New Data: For the rest of the exercises, we will use salary data from the National Football League obtained from FiveThirtyEight that were originally obtained from Spotrac.com.
The data set has the top 100 paid players for each year for each position from 2011 through 2018, broken down by player position. For those unfamiliar with American football, the positions in the data set are Quarterback, Running Back, Wide Receiver, Tight End, and Offensive Lineman for offense, Cornerback, Defensive Lineman, Linebacker, and Safety for Defense, and a separate category for Special Teams players that includes punters and kickers. You can review a summary of player positions here.
We are interested in how salaries compare for the top 100 players in each position and on how salaries have changed through time for each position.
Read in the data set with
Your Turn 6. Use the head()
functions to look at the data, and then, with your group, explain why this data set is not in tidy form.
Your Turn 7. Use a function in tidyr
to make the data tidy, and give your tidy data set a new name.
The following exercises are a bit more challenging. Even though they are “Your Turn” exercises, we will discuss them a bit as a class as well.

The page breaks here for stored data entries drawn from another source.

-- ==== Sys2Proof/Machine/Traction.lean ====
section
/-! DEFINITION. The machine supervisors MSV0 to MSV2 and the brake chopper BCH (R230 to R254), with the SS1 envelope and
the torque window that Halo evaluates at each MSV update (R347, R350). -/

namespace Sys2Proof.Machine
open Sys2Proof

/-! ### Coefficients and readings -/

/-- Coefficient `j` of `MSV_K` of machine m (R253). -/
def State.msvK (s : State) (m j : Nat) : F32 := s.rd (fldAddr (MSV.pg m) (MSV.K.ix j))

/-- Coefficient `j` of `BCH_K` (R254). -/
def State.bchK (s : State) (j : Nat) : F32 := s.rd (fldAddr BCH.pg (BCH.K.ix j))

/-- The speed of `POS_SPD` (R236). -/
def State.posSpeed (s : State) (m : Nat) : F32 := s.rd (fldAddr (POS.pg m) POS.SPD)

/-- The state code of POSm. -/
def State.posState (s : State) (m : Nat) : Nat := s.get (POS.pg m) POS.ANG_STATE

/-- Slot-0 result word of converter `c` of ADF group `g`. -/
def State.adfRes0 (s : State) (g c : Nat) : W32 := s.rd (fldAddr (ADF.pg g) (ADF.RES0_LO.ix c))

/-- Three phase quantities. -/
structure Abc where
  a : F32
  b : F32
  c : F32
deriving DecidableEq, Repr

/-- The phase currents of ADF group `g` at slot 0, with scale `k`. -/
def State.phaseCurrents (s : State) (g : Nat) (k : F32) : Abc :=
  ⟨scaled (s.adfRes0 g 0) k, scaled (s.adfRes0 g 1) k, scaled (s.adfRes0 g 2) k⟩

/-- The phase voltages that tri-leg `n` applies, from its active compare values (R215). -/
def State.phaseVoltages (s : State) (n : Nat) (vdc : F32) (i : Abc) : Abc :=
  if h : n < 6 then
    if s.tpwIs n 2 ∨ s.tpwIs n 3 then ⟨0, 0, 0⟩
    else
      let pg := TPW.pg n
      let p := fint (vget s.tpw ⟨n, h⟩).perNom
      let half := fint ((vget s.tpw ⟨n, h⟩).perNom / 2 : Nat)
      let d (l : Nat) :=
        let c := fint (s.get pg (TPW.ACT.ix l))
        if s.get pg TPW.CFG_MODE = 1 then fdiv c p else fsub f1 (fdiv c half)
      let mean := fdiv (fadd (fadd (d 0) (d 1)) (d 2)) (fint 3)
      let drop := fdiv (fmul vdc (fint (s.get pg TPW.DT))) p
      let v (l : Nat) (i : F32) := fsub (fmul (fsub (d l) mean) vdc) (fmul (fsign i) drop)
      ⟨v 0 i.a, v 1 i.b, v 2 i.c⟩
  else ⟨0, 0, 0⟩

/-- CLARKE3 of R187. -/
def clarke3 (x : Abc) : F32 × F32 :=
  (fmul (fsub (fsub (fadd x.a x.a) x.b) x.c) (frat 1 3), fmul (fsub x.b x.c) fInvSqrt3)

/-- √(a² + b²). -/
def fhypot (a b : F32) : F32 := fsqrt (fadd (fmul a a) (fmul b b))

/-! ### The torque command (R232, R248) -/

/-- A write to `MSV_TCMD`: only the requester that TSRC names writes it, and each accepted write restarts the timer. -/
def State.msvTcmd (s : State) (req m : Nat) (val : W32) : State :=
  let src := s.get (MSV.pg m) MSV.CFG_TSRC
  if (src = 0 ∧ req ≤ 1) ∨ (src = 1 ∧ req = 9) then
    (s.setWord (MSV.pg m) MSV.TCMD val).msvSet m fun h => { h with cmdAt := s.now }
  else s.refuse (MSV.pg m)
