-- ==== Sys2Proof/Machine/Measure.lean ====
section
/-! DEFINITION. Fast and housekeeping measurement, the reference buffers and the calibration (R114 to R144). -/

namespace Sys2Proof.Machine
open Sys2Proof

/-! ### Faults that concern what reads a converter (R141) -/

/-- The machines whose supervisor names fast group `g` as a current or DC-link input. -/
def State.adfMachines (s : State) (g : Nat) : Nat :=
  [0, 1, 2].foldl (fun acc m =>
    let p := MSV.pg m
    if s.msvSt m ≠ 0 ∧ (s.get p MSV.CFG_VG = g ∨ s.get p MSV.CFG_IG1 = g ∨ (s.isSix m ∧ s.get p MSV.CFG_IG2 = g)) then
      acc ||| 2 ^ m else acc) 0

/-- DCD, OBC, BCH and the actuators of `acts` take the fault path of R330 for a fault `code` that has no entry of theirs. -/
def State.fnFault (s : State) (code : Nat) (dcd obc bch : Bool) (acts : Nat) : State :=
  let s := if dcd then s.dcdFault.evt DCD.pg DCD.EVT_FAULT else s
  let s := if obc then s.obcStopping 9 else s
  let s := if bch ∧ s.get BCH.pg BCH.STAT_STATE ≠ 0 then
      (s.bchLow.put BCH.pg BCH.STAT_STATE 3).incSat BCH.pg BCH.CNT_FAULTS else s
  (List.finRange 6).foldl (fun s (n : Fin 6) => if acts.testBit n then s.actToFault n code false else s) s

/-- The functions other than machines that read a fast group for which `f` holds take FR2. -/
def State.adfReaders (s : State) (code : Nat) (f : Nat → Bool) : State :=
  s.fnFault code (s.get DCD.pg DCD.STAT_STATE != 0 && f (s.get DCD.pg DCD.CFG_FG))
    (s.get OBC.pg OBC.STAT_STATE != 0 && (f (s.get OBC.pg OBC.CFG_FG_AC) || f (s.get OBC.pg OBC.CFG_FG_DC)))
    (s.get BCH.pg BCH.STAT_STATE != 0 && f (s.get BCH.pg BCH.CFG_FG))
    ((List.finRange 6).foldl (fun acc (n : Fin 6) =>
      if s.actSt n ≠ 0 ∧ f (s.get (ACT.pg n) ACT.CFG_FG) then acc ||| 2 ^ n.1 else acc) 0)

/-- A fault of fast groups for which `f` holds, with reaction FR4 for machines and FR2 for other functions (R141). -/
def State.adfFault (s : State) (code : Nat) (f : Nat → Bool) : State :=
  let ms := (List.range 8).foldl (fun acc g => if f g then acc ||| s.adfMachines g else acc) 0
  (s.adfReaders code f).raise code (if ms = 0 then 2 else 4) ms

/-- A fault of housekeeping converters for which `f` holds: FR2 for the converter that reads one (R141, R263). -/
def State.adhFault (s : State) (code : Nat) (f : Nat → Bool) : State :=
  (s.fnFault code (s.get DCD.pg DCD.STAT_STATE != 0 && f (s.get DCD.pg DCD.CFG_MH)) false false 0).raise code 2 0

/-! ### Result words (R114 to R116, R133 to R138) -/

/-- The value field of an input voltage in nanovolts, as the converter sees it before its correction (R114, R137):
round((raw − offset) · (1 + gain)) of the unclamped code, with the gain in 0.1 ppm and the offset in 1/256 code (R144). -/
def adcCorrected (cg ofs : Int) (gain : Nat) (vin : Int) : Int :=
  clampInt (-32768) 32767 (roundDiv
    (((gain : Int) * (vin - 750000000) * 65536 * 256 - ofs * 1500000000) * (10000000 + cg)) (1500000000 * 256 * 10000000))

/-- The value field that converter `i` (R144 numbering) gives. -/
def State.adcValue (s : State) (i gain : Nat) (vin : Int) : Int :=
  adcCorrected (s.gets ADR.pg (ADR.GAIN.ix i)) (s.gets ADR.pg (ADR.OFS.ix i)) gain vin

/-- A result word (R115). -/
def resultWord (valid openw nrdy late cal : Bool) (tag : Nat) (value : Int) : W32 :=
  BitVec.ofNat 32 (b2n valid * 2 ^ 31 + b2n openw * 2 ^ 30 + b2n nrdy * 2 ^ 29 + b2n late * 2 ^ 27 + b2n cal * 2 ^ 26 +
    tag % 256 * 2 ^ 16 + unsigned 16 value)

/-- A word with LATE or ABANDONED set. -/
def setFlag (w : W32) (b : Nat) : W32 := w ||| BitVec.ofNat 32 (2 ^ b)

/-- Whether the buffer of a converter is not ready or has failed (R133, R134): buffer 0 or 1 for the fast groups, 2 for the
housekeeping converters. -/
def State.refBad (s : State) (b : Nat) : Bool :=
  !s.bitOn ADR.pg ADR.RSTAT_RDY b || s.bitOn ADR.pg ADR.RSTAT_MON_ERR b

/-- Whether it was so at the hold instant `hold` (R115): each later change of the buffer is undone. -/
def State.refBadAt (s : State) (b : Fin 3) (hold : Nat) : Bool :=
  s.refBad b != (((vget s.adr.flips b).filter fun t => decide (hold < t)).length % 2 == 1)

/-- The calibration of converter `i` (R144 numbering). -/
def State.cal (s : State) (i : Nat) : CalH := if h : i < 36 then vget s.adr.conv ⟨i, h⟩ else ⟨0, false, 0, false, true, false⟩

/-- The word of converter `i` of a fast group, with the reference as it stood at the hold. -/
def State.adfWord (s : State) (g : Fin 8) (c : Nat) (slotBit inp inj : Nat) (nrdy : Bool) (vin : Int) : W32 :=
  let k := s.cal (4 * g + c)
  resultWord (!nrdy && k.ok && !k.limit) (s.bitOn (ADF.pg g) ADF.OWSTAT_OPEN (2 * c + inp)) nrdy false k.ok
    (g * 32 + slotBit * 16 + c * 4 + inp * 2 + inj) (s.adcValue (4 * g + c) 1 vin)

/-! ### Fast groups (R117 to R124) -/

/-- Change the hidden state of fast group `g`. -/
def State.adfSet (s : State) (g : Fin 8) (f : AdfH → AdfH) : State := { s with adf := vset s.adf g (f (vget s.adf g)) }

/-- The low and high result words of slot 0 or 1. -/
def adfRes (slot : Nat) : Fld × Fld := if slot = 0 then (ADF.RES0_LO, ADF.RES0_HI) else (ADF.RES1_LO, ADF.RES1_HI)

/-- A result is latched to its registers and its port, which keeps the last two (R121, R122). -/
def State.adfLatch (s : State) (g : Fin 8) (slot c : Nat) (w : W32) (hold : Nat) : State :=
  let p := ADF.pg g
  let (lo, hi) := adfRes slot
  let s := (s.setWord p (lo.ix c) w).setWord p (hi.ix c) (BitVec.ofNat 32 hold)
  if h : 4 * slot + c < 8 then
    s.adfSet g fun a => { a with ports := vset a.ports ⟨4 * slot + c, h⟩ (((w, hold) :: vget a.ports ⟨4 * slot + c, h⟩).take 2) }
  else s

/-- A request for a record, to be taken or refused by the channel (R122, R132, R398). -/
def State.dmaAsk (s : State) (ch : Nat) (ws : List W32) (src : Page) : State :=
  { s with dmaReq := s.dmaReq ++ [⟨ch, ws, src⟩] }

/-- The results of a trigger in order of slot and converter, with stamps in format 1 (R122). -/
def State.adfRecord (s : State) (g : Fin 8) (two : Bool) : List W32 :=
  let p := ADF.pg g
  (if two then [0, 1] else [0]).flatMap fun slot => (List.range 4).flatMap fun c =>
    let (lo, hi) := adfRes slot
    let w := s.rd (fldAddr p (lo.ix c))
    if s.on p ADF.DMA_FMT then [w, s.rd (fldAddr p (hi.ix c))] else [w]

/-- Step 7 of R119: `adf_done`, the DONE event and the DMA request. -/
def State.adfDone (s : State) (g : Fin 8) (two : Bool) : State :=
  let p := ADF.pg g
  let s := (s.adfSet g fun a => { a with seq := none, doneAt := some s.now }).flag p ADF.STAT_BUSY false
  let s := if s.on p ADF.DMA_EN then s.dmaAsk (s.get p ADF.DMA_CH) (s.adfRecord g two) p else s
  s.evt p ADF.EVT_DONE
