-- ==== Sys2Proof/Machine/Cirrus.lean ====
section
/-! DEFINITION. Cirrus: context records, triggers, executions, Updraft, commits, paired mode and faults (R145 to R174,
R205, R206). -/

namespace Sys2Proof.Machine
open Sys2Proof

/-! ### Contexts and chains -/

/-- The hidden state of context `k`, and its change. -/
def State.ctxH (s : State) (k : Nat) : CtxH := mapGet (fun _ => CtxH.idle) s.ctxs k
def State.ctxSet (s : State) (k : Nat) (f : CtxH → CtxH) : State :=
  { s with ctxs := mapSet (fun _ => CtxH.idle) s.ctxs k (f (s.ctxH k)) }

/-- Change the execution of context `k`. -/
def State.execSet (s : State) (k : Nat) (f : Exec → Exec) : State := s.ctxSet k fun c => { c with exec := c.exec.map f }

/-- A word of a record at offset `off`, where `rd` reads a word address. -/
def recWord (rd : Nat → W32) (k off : Nat) : Nat := (rd (0x30000000 + k * 0x400 + off)).toNat

/-- Binding word `b` and its fields (R177). -/
def bindWord (rd : Nat → W32) (k b : Nat) : Nat := recWord rd k (0xC0 + 4 * b)
def bindKind (w : Nat) : Nat := bits w 31 28
def bindSel (w : Nat) : Nat := bits w 27 0

/-- Registers that depend on a predicted input after a stage (R185), as a bit mask. -/
def depAfter (rd : Nat → W32) (k : Nat) (g : Stage) (mask : Nat) : Stage × Nat :=
  if g.code = 1 then
    (g, (List.range g.n).foldl (fun m i =>
      let kind := bindKind (bindWord rd k (g.src + i))
      setBits m (g.dst + i) (g.dst + i) (b2n (kind == 1 || kind == 2))) mask)
  else
    let d := g.reads.any fun r => mask.testBit r
    ({ g with dep := d }, (List.range g.writes).foldl (fun m i => setBits m (g.dst + i) (g.dst + i) (b2n d)) mask)

/-- The stages of a context, each with the place of its state and its dependence (R175, R178, R185). -/
def chainOf (rd : Nat → W32) (k : Nat) : List Stage :=
  let n := recWord rd k 0 % 32
  ((List.range n).foldl (fun (acc : List Stage × Nat × Nat) i =>
    let g := { decodeStage (recWord rd k (0x60 + 4 * i)) with sb := acc.2.1 }
    let (g, mask) := depAfter rd k g acc.2.2
    (acc.1 ++ [g], acc.2.1 + g.stateWords, mask)) ([], 0, 0)).1

/-- Whether DECOUPLE's speed input depends on a predicted input: the mask before the stage decides. -/
def omegaDeps (rd : Nat → W32) (k : Nat) (chain : List Stage) : List Bool :=
  (chain.foldl (fun (acc : List Bool × Nat) g =>
    (acc.1 ++ [acc.2.testBit g.src], (depAfter rd k g acc.2).2)) ([], 0)).1

/-- State words of a chain. -/
def chainState (chain : List Stage) : Nat := (chain.map Stage.stateWords).sum

/-- The predicted inputs of a chain: the bindings of kind 0x1 and 0x2 that its LOAD stages read. -/
def predictedBinds (rd : Nat → W32) (k : Nat) (chain : List Stage) : List Nat :=
  (((chain.filter fun g => g.code == 1).flatMap fun g => (List.range g.n).map fun i => g.src + i).filter fun b =>
    let kind := bindKind (bindWord rd k b)
    kind == 1 || kind == 2).eraseDups

/-- The context whose table a LUT with OPT 1 names (R199). -/
def lutContext (rd : Nat → W32) (k : Nat) (g : Stage) : Nat :=
  if g.opt % 2 = 1 then bindSel (bindWord rd k (g.cptr % 16)) % 256 else k

/-- The coefficient words of a stage. -/
def stageCoef (rd : Nat → W32) (k : Nat) (g : Stage) (j : Nat) : F32 :=
  if g.code = 0x12 ∧ g.opt % 2 = 1 then rd (0x30000000 + lutContext rd k g * 0x400 + 0x100 + 4 * (j % 128))
  else rd (0x30000000 + k * 0x400 + 0x100 + 4 * ((g.cptr + j) % 128))

/-! ### Running a chain -/

/-- A chain under way: registers, state words, regimes and the first stage that fails a check of R162. -/
structure Run where
  w : List Dual
  st : List Dual
  regimes : List Nat
  fail : Option Nat
deriving DecidableEq, Repr

/-- Overwrite consecutive elements of a list. -/
def setFrom {α : Type} (l : List α) (i : Nat) : List α → List α
  | [] => l
  | x :: xs => setFrom (l.set i x) (i + 1) xs

/-- The words that stay raw at the end of a stage's state: the flags of PI, PID and FWEAK. -/
def rawFlags (g : Stage) : Nat := if [0x07, 0x08, 0x0C].contains g.code then 1 else 0

/-- What the checks of R162 need: the regimes of the last committed execution, and the binding bands. -/
structure Checks where
  last : Option (List Nat)
  banded : Nat → Bool

/-- The checks of R162 and R183 on one stage. -/
def stageFails (g : Stage) (e : StageEnv) (x st : List Dual) (o : StageOut) (last : Option Nat) : Bool :=
  let fin := (o.out.all fun y => ffinite y.v) && ((o.st.take (o.st.length - rawFlags g)).all fun y => ffinite y.v)
  if !fin then true
  else if !g.dep then false
  else
    let small := o.out.foldl (fun acc y => fmin acc (fabs y.v)) (fInf false)
    let boundary := g.hasRegime && (match last with
      | some r => r != o.regime
      | none => false)
    let moved := g.hasRegime && (g.run e (x.map Dual.corrected) st).regime != o.regime
    let curved := g.hasBound e.omegaDep && !fle o.bound (fulp small)
    g.code == 0x15 || boundary || moved || curved

/-- One stage of a run. -/
def runStage (rd : Nat → W32) (k : Nat) (h : F32) (inputs : List Dual) (chk : Option Checks) (r : Run) (i : Nat)
    (g : Stage) (om : Bool) : Run :=
  match g.code with
  | 0x01 =>
    let vals := (List.range g.n).map fun j => inputs.getD ((g.src + j) % 16) (.const 0)
    let bad := match chk with
      | some c => vals.any (fun y => !ffinite y.v) || (List.range g.n).any fun j => c.banded ((g.src + j) % 16)
      | none => false
    { r with w := setFrom r.w g.dst vals, regimes := r.regimes ++ [0], fail := r.fail.or (if bad then some i else none) }
  | 0x13 => { r with regimes := r.regimes ++ [0] }
  | _ =>
    let e : StageEnv := ⟨stageCoef rd k g, h, om⟩
    let x := g.reads.map fun a => r.w.getD a (.const 0)
    let st := (r.st.drop g.sb).take g.stateWords
    let o := g.run e x st
    let bad := match chk with
      | some c => stageFails g e x st o (c.last.bind fun l => l[i]?)
      | none => false
    ⟨setFrom r.w g.dst o.out, setFrom r.st g.sb o.st, r.regimes ++ [o.regime], r.fail.or (if bad then some i else none)⟩

/-- The stages `from` to `to` − 1 of a chain. -/
def runChain (rd : Nat → W32) (k : Nat) (h : F32) (inputs : List Dual) (chk : Option Checks) (chain : List Stage)
    (lo hi : Nat) (r : Run) : Run :=
  ((chain.zip (omegaDeps rd k chain)).zipIdx.foldl (fun r x =>
    if lo ≤ x.2 ∧ x.2 < hi then runStage rd k h inputs chk r x.2 x.1.1 x.1.2 else r) r)

/-- The registers read +0 at the start (R176); the state is that of the record. -/
def runStart (rd : Nat → W32) (k : Nat) : Run :=
  ⟨List.replicate 32 (.const 0), (List.range 56).map fun j => .const (rd (0x30000000 + k * 0x400 + 0x300 + 4 * j)), [], none⟩

/-- The targets of the STORE stages in order: binding word and first register (R205). -/
def storeTargets (rd : Nat → W32) (k : Nat) (chain : List Stage) : List (Nat × Nat) :=
  (chain.filter fun g => g.code == 0x13).flatMap fun g =>
    ((List.range g.n).foldl (fun (acc : List (Nat × Nat) × Nat) i =>
      let b := bindWord rd k ((g.dst + i) % 16)
      (acc.1 ++ [(b, acc.2)], acc.2 + targetRegs b)) ([], g.src)).1

/-- What a finished run commits; a value that would be written and is not finite spoils it (R183). -/
def runOut (rd : Nat → W32) (k : Nat) (chain : List Stage) (r : Run) : ExecOut :=
  let w := r.w.map (·.v)
  let n := chainState chain
  let st := (r.st.take n).map (·.v)
  let outs := (storeTargets rd k chain).flatMap fun t => (List.range (targetRegs t.1)).map fun j => w.getD (t.2 + j) 0
  ⟨w, st, r.regimes, !((outs ++ st).all ffinite)⟩

/-! ### Faults (R172, R206) -/

/-- DCD, OBC, BCH and the actuators whose timers context `k` writes. -/
def State.ctxFunctions (s : State) (k code : Nat) : State :=
  let ts := (storeTargets s.rd k (chainOf s.rd k)).map fun t => (bindKind t.1, bindSel t.1)
  let cpw (n : Nat) := ts.contains (8, n)
  let dcd := s.get DCD.pg DCD.STAT_STATE != 0 && cpw (s.get DCD.pg DCD.CFG_TIM0)
  let obc := s.get OBC.pg OBC.STAT_STATE != 0 && (cpw (s.get OBC.pg OBC.CFG_TPFC) || cpw (s.get OBC.pg OBC.CFG_TDP))
  let acts := (List.range 6).foldl (fun m n => if ts.contains (9, n) then m ||| 2 ^ n else m) 0
  s.fnFault code dcd obc false acts

/-- The machine mask of context `k`. -/
def State.ctxMachs (s : State) (k : Nat) : Nat :=
  let m := s.get (CTX.pg k) CTX.CFG_MSV
  if m < 3 then 2 ^ m else 0

/-- The last context fault is shown. -/
def State.ctxLast (s : State) (k code : Nat) : State :=
  (s.put CIR.pg CIR.LASTFLT_CTX k).put CIR.pg CIR.LASTFLT_CODE code

/-- The context's fault is latched (R174). -/
def State.ctxLatch (s : State) (k code : Nat) : State := (s.ctxLast k code).putBit CIR.pg (CIR.CFLT.ix (k / 32)) (k % 32) true

/-- A fault with the context's REACT, on its machine, or on its function when MSV is 3. -/
def State.ctxFault (s : State) (k code : Nat) : State :=
  let react := s.get (CTX.pg k) CTX.CFG_REACT + 1
  let machs := s.ctxMachs k
  let s := (s.ctxLatch k code).evtIf ([0x401, 0x403, 0x405].contains code) CIR.pg CIR.EVT_CTX_FAULT
  let s := if machs = 0 ∧ 2 ≤ react then s.ctxFunctions k code else s
  s.raise code react machs k

/-! ### Triggers (R149, R150, R169) -/

/-- The commit latency L (R154). -/
def State.ctxLatency (s : State) (k : Nat) : Nat :=
  if s.on (CTX.pg k) CTX.CFG_UPD then 240 else s.get (CTX.pg k) CTX.TIME_LAT

/-- Whether the source of context `k` triggers in this tick. -/
def State.ctxFires (s : State) (k : Nat) : Bool :=
  let i := s.get (CTX.pg k) CTX.TRIG_IDX
  match s.get (CTX.pg k) CTX.TRIG_SRC with
  | 0 => if h : i < 15 then s.on TBU.pg (TBU.LG_STAT_RUNNING.ix i) && (vget s.lg ⟨i, h⟩).last / 128 == s.now else false
  | 1 => if h : i < 15 then
      let l := vget s.lg ⟨i, h⟩
      s.on TBU.pg (TBU.LG_STAT_RUNNING.ix i) && (l.last / 128 == s.now || (l.last + l.period / 2) / 128 == s.now)
    else false
  | 2 => if h : i < 16 then vget s.tbu.cmpTick ⟨i, h⟩ == some s.now else false
  | 3 => if h : i < 8 then (vget s.adf ⟨i, h⟩).holdAt == some s.now else false
  | 4 => if h : i < 8 then (vget s.adf ⟨i, h⟩).doneAt == some s.now else false
  | 5 => mapGet (fun _ => 0) s.evrAt i == s.now + 1
  | 6 => (s.ctxH i).commitAt == some s.now
  | _ => false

Your Turn 8. To your data set in the previous exercise, add a ranking variable that ranks the salaries within each player position so that the highest paid players in each year-position
combination all receive a 1
, the second highest paid players receive a 2
, etc. Compare your results for the default way that R
uses to break ties between two salaries that are the same and using ties.method = "first"
.
Your Turn 9. Find the maximum salary for each player position in each year. Then, create two different line graphs that shows how the maximum salary has changed from 2011 to 2018 for each position. For one line graph, make the colours of the lines different for each position. For the second line graph, facet by position. Which graph do you like better?
Your Turn 10. The maximum salary is very dependent on one specific player. Make the same graph, but plot the average salary of the top 20 players in each position of each year. What do you notice? Any interesting patterns for any of the positions? If you’re a fan of football, provide a guess as to why one of the positions has had their salary plateau in recent years.
Your Turn 11. Sometimes for graphs involving cost or salary, we want to take into account the inflation rate. Google what the inflation rate was between 2011 and 2018 (Google something like “inflation rate from 2011 to 2018” and you should be able to find something). Adjust all of the 2011 salaries for inflation so that they are comparable to the 2018 salaries. Then, make a similar line plot as above but ignore all of the years between 2012 and 2017 (so your line plot will just have 2 points per position).
After adjusting for inflation, how many positions have average higher salaries for the top 20 players in that position?
Your Turn 12. Construct a graph that shows how much salary decreases moving from higher ranked players to lower ranked players for each position in the year 2018. Why do you think the depreciation is so large for Quarterbacks?